The Supreme Court’s recent decision in Gisda Cyf v Barratt is important as it introduces an element of uncertainty as to when a summary dismissal takes effect when carried out by letter.

The facts of the case were that Barratt was suspended from her employment because of alleged inappropriate behaviour at a private party.  A disciplinary hearing was held on 28 November 2006 during which she was told that she could expect to receive a letter on 30 November 2006, concerning her possible dismissal.   However, Barratt was away from her home and did not return and read the letter until the morning of 4 December 2006, at which point she learnt of her summary dismissal for gross misconduct.

Barratt filed a claim for unfair dismissal and sex discrimination at the Employment Tribunal on 2 March 2007.

The broader issue in this case was on what date was Barratt’s employment brought to an effective end – when the letter was posted, when it was delivered, or when it was actually read?

The Supreme Court was guided by the underlying purpose of the employment legislation. The Court held the legislation was part of a charter protecting employees’ rights. An essential part of those rights is the requirement that employees be informed of any possible breach of those rights. It would not be reasonable for time to begin to run against an employee in relation to the unfair dismissal complaint until the employee knows, or at least has a reasonable chance to find out, that he or she has been dismissed.

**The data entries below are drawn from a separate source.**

/-- The YRD registers (R156). -/
def regsYRD : List RegInfo := [
  { reg := .YRD_CTL, base := 0x500000, flds := [⟨31, 22, .rwi, [(64, 1023)]⟩, ⟨21, 12, .rw, [(1, 600)]⟩,
      ⟨11, 0, .rw, [(0, 3600)]⟩] },
  { reg := .YRD_STATUS, base := 0x500004, flds := [⟨31, 25, .ro, []⟩, ⟨24, 18, .ro, []⟩, ⟨14, 0, .ro, []⟩] },
  { reg := .YRD_PIN, base := 0x500008, flds := [⟨13, 0, .ro, []⟩] },
  { reg := .YRD_CAPDEM, base := 0x50000C, flds := [⟨31, 16, .ro, []⟩, ⟨15, 0, .ro, []⟩] },
  { reg := .YRD_MARGIN, base := 0x500010, flds := [⟨15, 0, .ro, []⟩] },
  { reg := .YRD_TEST, base := 0x500014, flds := [⟨31, 31, .wo, []⟩, ⟨30, 29, .rw, []⟩, ⟨28, 26, .ro, []⟩,
      ⟨5, 0, .rw, []⟩] },
  { reg := .YRD_SCW_CMD, base := 0x500020, copies := .window, flds := [⟨31, 31, .ro, []⟩, ⟨0, 0, .wo, []⟩] },
  { reg := .YRD_SCW_IDX, base := 0x500024, copies := .window, flds := [⟨15, 15, .rw, []⟩, ⟨14, 0, .rw, []⟩] },
  { reg := .YRD_SCW_DATA, base := 0x500028, copies := .window, flds := [⟨31, 31, .ro, []⟩, ⟨30, 28, .ro, []⟩,
      ⟨23, 0, .ro, []⟩] },
  { reg := .YRD_RO_STAT, base := 0x500030, copies := .minMax, flds := [⟨31, 16, .ro, []⟩, ⟨15, 0, .ro, []⟩] },
  { reg := .YRD_INT_STAT, base := 0x500040, flds := [⟨4, 0, .w1c, []⟩] },
  { reg := .YRD_INT_EN, base := 0x500044, flds := [⟨4, 0, .rw, []⟩] },
  { reg := .YRD_CNT_SEL, base := 0x500050, copies := .window, flds := [⟨3, 0, .rw, []⟩] },
  { reg := .YRD_CNT_LO, base := 0x500054, copies := .window, flds := [⟨31, 0, .ro, []⟩] },
  { reg := .YRD_CNT_HI, base := 0x500058, copies := .window, flds := [⟨31, 0, .ro, []⟩] }]

/-- The MKA registers (R119). -/
def regsMKA : List RegInfo := [
  { reg := .MKA_CTL, base := 0x600000, flds := [⟨31, 31, .rwi, []⟩, ⟨30, 30, .rwi, []⟩] },
  { reg := .MKA_TIME0, base := 0x600004, flds := [⟨31, 16, .rwp, [(3000, 30000)]⟩, ⟨15, 0, .rwp, [(1000, 10000)]⟩] },
  { reg := .MKA_TIME1, base := 0x600008, flds := [⟨31, 22, .rwp, [(0, 1000)]⟩, ⟨21, 11, .rwp, [(10, 2000)]⟩] },
  { reg := .MKA_TIME2, base := 0x60000C, flds := [⟨13, 0, .rwp, [(100, 10000)]⟩] },
  { reg := .MKA_TIME3, base := 0x600010, flds := [⟨16, 0, .rwp, [(0, 0), (60, 86400)]⟩] },
  { reg := .MKA_STATUS, base := 0x600014, flds := [⟨31, 28, .ro, []⟩, ⟨11, 0, .ro, []⟩] },
  { reg := .MKA_INT_STAT, base := 0x600018, flds := [⟨9, 0, .w1c, []⟩] },
  { reg := .MKA_INT_EN, base := 0x60001C, flds := [⟨9, 0, .rw, []⟩] },
  { reg := .MKA_EVT, base := 0x600020, flds := [⟨31, 31, .ro, []⟩, ⟨30, 27, .ro, []⟩, ⟨10, 0, .ro, []⟩] },
  { reg := .MKA_PAIR_CFG, base := 0x600024, flds := [⟨9, 0, .rwi, []⟩] },
  { reg := .MKA_PAIR_RES, base := 0x600028, flds := [⟨31, 31, .ro, []⟩, ⟨15, 0, .ro, []⟩] },
  { reg := .MKA_CAW_CMD, base := 0x600040, copies := .window, flds := [⟨31, 31, .ro, []⟩, ⟨30, 28, .ro, []⟩,
      ⟨2, 0, .wo, []⟩] },
  { reg := .MKA_CAW_IDX, base := 0x600044, copies := .window, flds := [⟨26, 16, .rw, []⟩, ⟨7, 0, .rw, []⟩] },
  { reg := .MKA_CAW_DATA, base := 0x600048, stride := 0x4, count := 9, copies := .window, flds := [
      ⟨31, 0, .ro, []⟩] },
  { reg := .MKA_CNT_SEL, base := 0x600080, copies := .window, flds := [⟨26, 16, .rw, []⟩, ⟨3, 0, .rw, []⟩] },
  { reg := .MKA_CNT_LO, base := 0x600084, copies := .window, flds := [⟨31, 0, .ro, []⟩] },
  { reg := .MKA_CNT_HI, base := 0x600088, copies := .window, flds := [⟨31, 0, .ro, []⟩] },
  { reg := .MKA_CA_CFG, base := 0x610000, stride := 0x10, count := 2048, flds := [⟨31, 31, .rwi, []⟩,
      ⟨29, 20, .rwi, []⟩, ⟨19, 12, .rwi, []⟩, ⟨10, 0, .rwi, []⟩] },
  { reg := .MKA_CA_DEST, base := 0x610004, stride := 0x10, count := 2048, flds := [⟨1, 0, .rwi, [(0, 2)]⟩] }]

/-- The KEY registers (R136). -/
def regsKEY : List RegInfo := [
  { reg := .KEY_STATUS, base := 0x680000, flds := [⟨31, 31, .ro, []⟩, ⟨30, 30, .ro, []⟩, ⟨29, 29, .ro, []⟩,
      ⟨16, 0, .ro, []⟩] },
  { reg := .KEY_INT_STAT, base := 0x680004, flds := [⟨4, 0, .w1c, []⟩] },
  { reg := .KEY_INT_EN, base := 0x680008, flds := [⟨4, 0, .rw, []⟩] },
  { reg := .KEY_ZERO, base := 0x68000C, flds := [⟨15, 0, .rwp, []⟩] },
  { reg := .KEY_SLOTW_CMD, base := 0x680010, copies := .window, flds := [⟨31, 31, .ro, []⟩, ⟨30, 28, .ro, []⟩,
      ⟨2, 0, .wo, []⟩] },
  { reg := .KEY_SLOTW_IDX, base := 0x680014, copies := .window, flds := [⟨26, 16, .rw, []⟩, ⟨15, 0, .rw, []⟩] },
  { reg := .KEY_SLOTW_DATA0, base := 0x680018, copies := .window, flds := [⟨31, 30, .ro, []⟩, ⟨29, 28, .ro, []⟩,
      ⟨19, 11, .ro, []⟩, ⟨10, 0, .ro, []⟩] },
  { reg := .KEY_CAKW_CMD, base := 0x680040, copies := .window, flds := [⟨31, 31, .ro, []⟩, ⟨30, 28, .ro, []⟩,
      ⟨1, 0, .wo, []⟩] },
  { reg := .KEY_CAKW_IDX, base := 0x680044, copies := .window, flds := [⟨9, 0, .rw, []⟩] },
  { reg := .KEY_CAKW_DATA0, base := 0x680048, copies := .window, flds := [⟨31, 31, .ro, []⟩, ⟨30, 30, .ro, []⟩,
      ⟨29, 28, .ro, []⟩, ⟨5, 0, .ro, []⟩] },
  { reg := .KEY_CAKW_DATA1, base := 0x68004C, stride := 0x4, count := 8, copies := .window, flds := [
      ⟨31, 0, .ro, []⟩] },
  { reg := .KEY_PROV_CMD, base := 0x680080, copies := .window, flds := [⟨31, 31, .ro, []⟩, ⟨30, 28, .ro, []⟩,
      ⟨17, 8, .rwp, []⟩, ⟨1, 0, .rwp, []⟩] },
  { reg := .KEY_PROV_DATA, base := 0x680084, copies := .window, flds := [⟨31, 0, .rwp, []⟩] },
  { reg := .KEY_RNG_STAT, base := 0x6800C0, flds := [⟨31, 31, .ro, []⟩, ⟨30, 30, .ro, []⟩] },
  { reg := .KEY_CNT_SEL, base := 0x6800D0, copies := .window, flds := [⟨3, 0, .rw, []⟩] },
  { reg := .KEY_CNT_LO, base := 0x6800D4, copies := .window, flds := [⟨31, 0, .ro, []⟩] },
  { reg := .KEY_CNT_HI, base := 0x6800D8, copies := .window, flds := [⟨31, 0, .ro, []⟩] }]

/-- The SVC registers (R136). -/
def regsSVC : List RegInfo := [
  { reg := .SVC_CTL, base := 0x681000, stride := 0x40, count := 32, flds := [⟨31, 31, .rw, []⟩, ⟨30, 30, .rw, []⟩,
      ⟨3, 0, .wo, []⟩] },
  { reg := .SVC_KEY, base := 0x681004, stride := 0x40, count := 32, flds := [⟨31, 29, .rw, []⟩, ⟨16, 0, .rw, []⟩] },
  { reg := .SVC_SRC, base := 0x681008, stride := 0x40, count := 32, flds := [⟨31, 0, .rw, []⟩] },
  { reg := .SVC_DST, base := 0x68100C, stride := 0x40, count := 32, flds := [⟨31, 0, .rw, []⟩] },
  { reg := .SVC_LEN, base := 0x681010, stride := 0x40, count := 32, flds := [⟨15, 0, .rw, []⟩] },
  { reg := .SVC_AAD, base := 0x681014, stride := 0x40, count := 32, flds := [⟨15, 0, .rw, []⟩] },
  { reg := .SVC_STATUS, base := 0x681018, stride := 0x40, count := 32, flds := [⟨31, 31, .ro, []⟩,
      ⟨30, 28, .ro, []⟩] },
  { reg := .SVC_IV0, base := 0x68101C, stride := 0x40, count := 32, flds := [⟨31, 0, .rw, []⟩] },
  { reg := .SVC_IV1, base := 0x681020, stride := 0x40, count := 32, flds := [⟨31, 0, .rw, []⟩] },
  { reg := .SVC_IV2, base := 0x681024, stride := 0x40, count := 32, flds := [⟨31, 0, .rw, []⟩] },
  { reg := .SVC_TAG0, base := 0x681028, stride := 0x40, count := 32, flds := [⟨31, 0, .rw, []⟩] },
  { reg := .SVC_TAG1, base := 0x68102C, stride := 0x40, count := 32, flds := [⟨31, 0, .rw, []⟩] },
  { reg := .SVC_TAG2, base := 0x681030, stride := 0x40, count := 32, flds := [⟨31, 0, .rw, []⟩] },
  { reg := .SVC_TAG3, base := 0x681034, stride := 0x40, count := 32, flds := [⟨31, 0, .rw, []⟩] }]

/-- The TMG registers (R174). -/
def regsTMG : List RegInfo := [
  { reg := .TMG_CTL, base := 0x700000, flds := [⟨31, 24, .rwi, [(1, 100)]⟩] },
  { reg := .TMG_BUF_CFG, base := 0x700004, flds := [⟨31, 24, .rwi, [(1, 140)]⟩, ⟨23, 12, .rwi, []⟩] },
  { reg := .TMG_BUF_FREE, base := 0x700008, flds := [⟨27, 0, .ro, []⟩] },
  { reg := .TMG_BUF_MIN, base := 0x70000C, copies := .minMax, flds := [⟨27, 0, .ro, []⟩] },
  { reg := .TMG_INT_STAT, base := 0x700010, flds := [⟨6, 0, .w1c, []⟩] },
  { reg := .TMG_INT_EN, base := 0x700014, flds := [⟨6, 0, .rw, []⟩] },
  { reg := .TMG_CNT_SEL, base := 0x700020, copies := .window, flds := [⟨31, 30, .rw, []⟩, ⟨23, 20, .rw, []⟩,
      ⟨13, 0, .rw, []⟩] },
  { reg := .TMG_CNT_LO, base := 0x700024, copies := .window, flds := [⟨31, 0, .ro, []⟩] },
  { reg := .TMG_CNT_HI, base := 0x700028, copies := .window, flds := [⟨31, 0, .ro, []⟩] },
  { reg := .TMG_SHW_CMD, base := 0x700040, copies := .window, flds := [⟨31, 31, .ro, []⟩, ⟨30, 28, .ro, []⟩,
      ⟨1, 0, .wo, []⟩] },
  { reg := .TMG_SHW_IDX, base := 0x700044, copies := .window, flds := [⟨31, 30, .rw, []⟩, ⟨13, 0, .rw, []⟩] },
  { reg := .TMG_SHW_DATA0, base := 0x700048, copies := .window, flds := [⟨31, 26, .rw, []⟩, ⟨19, 0, .rw, []⟩] },
  { reg := .TMG_SHW_DATA1, base := 0x70004C, copies := .window, flds := [⟨19, 0, .rw, []⟩] },
  { reg := .TMG_SHW_DATA2, base := 0x700050, copies := .window, flds := [⟨31, 20, .rw, []⟩, ⟨15, 0, .rw, []⟩] },
  { reg := .TMG_SHW_DATA3, base := 0x700054, copies := .window, flds := [⟨31, 0, .ro, []⟩] },
  { reg := .TMG_SHW_DATA4, base := 0x700058, copies := .window, flds := [⟨31, 0, .rw, []⟩] },
  { reg := .TMG_SHW_DATA5, base := 0x70005C, copies := .window, flds := [⟨15, 0, .rw, []⟩] },
  { reg := .TMG_SHW_DATA6, base := 0x700060, copies := .window, flds := [⟨29, 0, .rw, []⟩] },
  { reg := .TMG_QW_CMD, base := 0x700080, copies := .window, flds := [⟨31, 31, .ro, []⟩, ⟨30, 28, .ro, []⟩,
      ⟨1, 0, .wo, []⟩] },
  { reg := .TMG_QW_IDX, base := 0x700084, copies := .window, flds := [⟨13, 0, .rw, []⟩] },
  { reg := .TMG_QW_DATA0, base := 0x700088, copies := .window, flds := [⟨31, 16, .rw, []⟩, ⟨15, 0, .rw, []⟩] },
  { reg := .TMG_QW_DATA1, base := 0x70008C, copies := .window, flds := [⟨27, 0, .ro, []⟩] },
  { reg := .TMG_QW_DATA2, base := 0x700090, copies := .window, flds := [⟨31, 0, .ro, []⟩] },
  { reg := .TMG_POLW_CMD, base := 0x7000C0, copies := .window, flds := [⟨31, 31, .ro, []⟩, ⟨30, 28, .ro, []⟩,
      ⟨1, 0, .wo, []⟩] },
  { reg := .TMG_POLW_IDX, base := 0x7000C4, copies := .window, flds := [⟨9, 0, .rw, []⟩] },
  { reg := .TMG_POLW_DATA0, base := 0x7000C8, copies := .window, flds := [⟨31, 31, .rw, []⟩, ⟨30, 30, .rw, []⟩,
      ⟨19, 0, .rw, []⟩] },
  { reg := .TMG_POLW_DATA1, base := 0x7000CC, copies := .window, flds := [⟨19, 0, .rw, []⟩] },
  { reg := .TMG_POLW_DATA2, base := 0x7000D0, copies := .window, flds := [⟨31, 16, .rw, []⟩, ⟨15, 0, .rw, []⟩] },
  { reg := .TMG_GCW_CMD, base := 0x700100, copies := .window, flds := [⟨31, 31, .ro, []⟩, ⟨30, 28, .ro, []⟩,
      ⟨1, 0, .wo, []⟩] },
  { reg := .TMG_GCW_IDX, base := 0x700104, copies := .window, flds := [⟨14, 8, .rw, []⟩, ⟨5, 0, .rw, []⟩] },
  { reg := .TMG_GCW_DATA0, base := 0x700108, copies := .window, flds := [⟨7, 0, .rwp, []⟩] },
  { reg := .TMG_GCW_DATA1, base := 0x70010C, copies := .window, flds := [⟨29, 0, .rwp, []⟩] },
  { reg := .TMG_PORT_CFG, base := 0x701000, stride := 0x40, count := 128, flds := [⟨31, 31, .rwp, []⟩,
      ⟨30, 30, .wo, []⟩, ⟨29, 29, .rw, []⟩, ⟨28, 28, .rw, []⟩, ⟨6, 0, .rwp, [(1, 64)]⟩] },
  { reg := .TMG_PORT_PRIO, base := 0x701004, stride := 0x40, count := 128, flds := [⟨23, 0, .rw, []⟩] },
  { reg := .TMG_PORT_BASE_S_LO, base := 0x701008, stride := 0x40, count := 128, flds := [⟨31, 0, .rwp, []⟩] },
  { reg := .TMG_PORT_BASE_S_HI, base := 0x70100C, stride := 0x40, count := 128, flds := [⟨15, 0, .rwp, []⟩] },
  { reg := .TMG_PORT_BASE_NS, base := 0x701010, stride := 0x40, count := 128, flds := [⟨29, 0, .rwp, []⟩] },
  { reg := .TMG_PORT_CYCLE_NS, base := 0x701014, stride := 0x40, count := 128, flds := [
      ⟨29, 0, .rwp, [(1000, 1000000000)]⟩] },
  { reg := .TMG_PORT_EXT_NS, base := 0x701018, stride := 0x40, count := 128, flds := [
      ⟨29, 0, .rwp, [(0, 1000000000)]⟩] },
  { reg := .TMG_PORT_LAUNCH, base := 0x70101C, stride := 0x40, count := 128, flds := [⟨15, 0, .rw, []⟩] },
  { reg := .TMG_PORT_STATUS, base := 0x701020, stride := 0x40, count := 128, flds := [⟨31, 31, .ro, []⟩,
      ⟨30, 30, .ro, []⟩, ⟨29, 23, .ro, []⟩, ⟨22, 16, .ro, []⟩, ⟨15, 8, .ro, []⟩] },
  { reg := .TMG_PORT_PQ_FILL, base := 0x701024, stride := 0x40, count := 128, flds := [⟨31, 16, .ro, []⟩,
      ⟨15, 0, .ro, []⟩] }]

/-- The CEL registers (R199). -/
def regsCEL : List RegInfo := [
  { reg := .CEL_CTL, base := 0x800000, flds := [⟨31, 24, .rw, [(1, 168)]⟩, ⟨23, 14, .rw, [(1, 1023)]⟩] },
  { reg := .CEL_FLUSH, base := 0x800004, flds := [⟨16, 0, .rw, [(100, 100000)]⟩] },
  { reg := .CEL_STATUS, base := 0x800008, flds := [⟨31, 31, .ro, []⟩, ⟨30, 30, .ro, []⟩, ⟨29, 29, .ro, []⟩,
      ⟨7, 0, .ro, []⟩] },
  { reg := .CEL_INT_STAT, base := 0x80000C, flds := [⟨8, 0, .w1c, []⟩] },
  { reg := .CEL_INT_EN, base := 0x800010, flds := [⟨8, 0, .rw, []⟩] },
  { reg := .CEL_EVT, base := 0x800014, flds := [⟨31, 31, .ro, []⟩, ⟨30, 27, .ro, []⟩, ⟨26, 24, .ro, []⟩,
      ⟨23, 20, .ro, []⟩] },
  { reg := .CEL_EVT_ADDR_LO, base := 0x800018, flds := [⟨31, 0, .ro, []⟩] },
  { reg := .CEL_EVT_ADDR_HI, base := 0x80001C, flds := [⟨7, 0, .ro, []⟩] },
  { reg := .CEL_CNT_SEL, base := 0x800020, copies := .window, flds := [⟨31, 30, .rw, []⟩, ⟨4, 0, .rw, []⟩] },
  { reg := .CEL_CNT_LO, base := 0x800024, copies := .window, flds := [⟨31, 0, .ro, []⟩] },
  { reg := .CEL_CNT_HI, base := 0x800028, copies := .window, flds := [⟨31, 0, .ro, []⟩] },
  { reg := .CEL_RCFG, base := 0x800030, flds := [⟨31, 30, .rwi, [(0, 1)]⟩, ⟨29, 29, .rwi, []⟩, ⟨28, 28, .rwi, []⟩,
      ⟨27, 27, .rwi, []⟩, ⟨26, 26, .rwi, []⟩, ⟨25, 24, .rwi, [(1, 2)]⟩, ⟨10, 0, .rwi, [(0, 1024)]⟩] },
  { reg := .CEL_RGW_CMD, base := 0x800040, copies := .window, flds := [⟨31, 31, .ro, []⟩, ⟨30, 28, .ro, []⟩,
      ⟨0, 0, .wo, []⟩] },
  { reg := .CEL_RGW_IDX, base := 0x800044, copies := .window, flds := [⟨3, 0, .rw, []⟩] },
  { reg := .CEL_RGW_DATA, base := 0x800048, stride := 0x4, count := 3, copies := .window, flds := [
      ⟨31, 0, .ro, []⟩] },
  { reg := .CEL_DGW_CMD, base := 0x800060, copies := .window, flds := [⟨31, 31, .ro, []⟩, ⟨30, 28, .ro, []⟩,
      ⟨1, 0, .wo, []⟩] },
  { reg := .CEL_DGW_OFF, base := 0x800064, copies := .window, flds := [⟨23, 0, .rw, []⟩] },
  { reg := .CEL_DGW_DATA, base := 0x800068, stride := 0x4, count := 16, copies := .window, flds := [
      ⟨31, 0, .rw, []⟩] },
  { reg := .CEL_STK_STATE, base := 0x800100, stride := 0x20, count := 4, flds := [⟨31, 29, .ro, []⟩,
      ⟨28, 27, .ro, []⟩, ⟨26, 26, .ro, []⟩, ⟨25, 13, .ro, []⟩] },
  { reg := .CEL_STK_POOL, base := 0x800104, stride := 0x20, count := 4, flds := [⟨27, 0, .ro, []⟩] }]

/-- The PAR registers (R246). -/
def regsPAR : List RegInfo := [
  { reg := .PAR_CTL, base := 0x900000, flds := [⟨31, 31, .rwi, []⟩, ⟨30, 30, .rwi, []⟩, ⟨29, 29, .rwi, []⟩,
      ⟨28, 28, .rwp, []⟩] },
  { reg := .PAR_TIME0, base := 0x900004, flds := [⟨31, 16, .rwp, [(2, 1000)]⟩, ⟨5, 0, .rwp, [(1, 50)]⟩] },
  { reg := .PAR_TIME1, base := 0x900008, flds := [⟨31, 26, .rwi, [(1, 60)]⟩, ⟨16, 0, .rwp, [(0, 86400)]⟩] },
  { reg := .PAR_TIME2, base := 0x90000C, flds := [⟨16, 0, .rwp, [(60, 86400)]⟩] },
  { reg := .PAR_TIME3, base := 0x900010, flds := [⟨16, 0, .rwp, [(60, 86400)]⟩] },
  { reg := .PAR_STATUS, base := 0x900014, flds := [⟨31, 29, .ro, []⟩, ⟨28, 26, .ro, []⟩, ⟨25, 23, .ro, []⟩,
      ⟨22, 22, .ro, []⟩, ⟨21, 21, .ro, []⟩, ⟨20, 20, .ro, []⟩, ⟨19, 19, .ro, []⟩, ⟨18, 18, .ro, []⟩,
      ⟨17, 17, .ro, []⟩, ⟨16, 15, .ro, []⟩, ⟨14, 13, .ro, []⟩, ⟨12, 12, .ro, []⟩, ⟨11, 11, .ro, []⟩] },
  { reg := .PAR_INT_STAT, base := 0x900018, flds := [⟨10, 0, .w1c, []⟩] },
  { reg := .PAR_INT_EN, base := 0x90001C, flds := [⟨10, 0, .rw, []⟩] },
  { reg := .PAR_CMD, base := 0x900020, flds := [⟨31, 31, .ro, []⟩, ⟨30, 28, .ro, []⟩, ⟨2, 0, .wo, []⟩] },
  { reg := .PAR_PARTNER_LO, base := 0x900024, flds := [⟨31, 0, .ro, []⟩] },
  { reg := .PAR_PARTNER_HI, base := 0x900028, flds := [⟨31, 0, .ro, []⟩] },
  { reg := .PAR_EVT, base := 0x90002C, flds := [⟨31, 31, .ro, []⟩, ⟨30, 27, .ro, []⟩, ⟨26, 24, .ro, []⟩] },
  { reg := .PAR_CNT_SEL, base := 0x900030, copies := .window, flds := [⟨3, 0, .rw, []⟩] },
  { reg := .PAR_CNT_LO, base := 0x900034, copies := .window, flds := [⟨31, 0, .ro, []⟩] },
  { reg := .PAR_CNT_HI, base := 0x900038, copies := .window, flds := [⟨31, 0, .ro, []⟩] }]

The narrower issue in the case was whether it was correct to include consideration of the behaviour of the employee in an assessment of whether she has had a reasonable opportunity to find out about her dismissal.  It was held that these issues should be considered, but there is a need to be mindful of the human dimension in considering what is reasonable to expect of someone facing the prospect of dismissal from employment.  To concentrate exclusively on what is practically feasible may compromise what can realistically be expected.

The Supreme Court held unanimously that Barratt had submitted her claim within the three month deadline. The Court said:
  • The effective date of termination of employment is when the employee is informed of the dismissal or when the employee has had a reasonable opportunity of discovering that she has been dismissed ie.  when the employee has actually read the letter or has had a reasonable opportunity to read it, and
  • It is correct to include consideration of the behaviour of the employee in an assessment of whether the employee has had a reasonable opportunity to find out about the dismissal. The rule would not apply if the employee has deliberately avoided receiving the letter or opening it.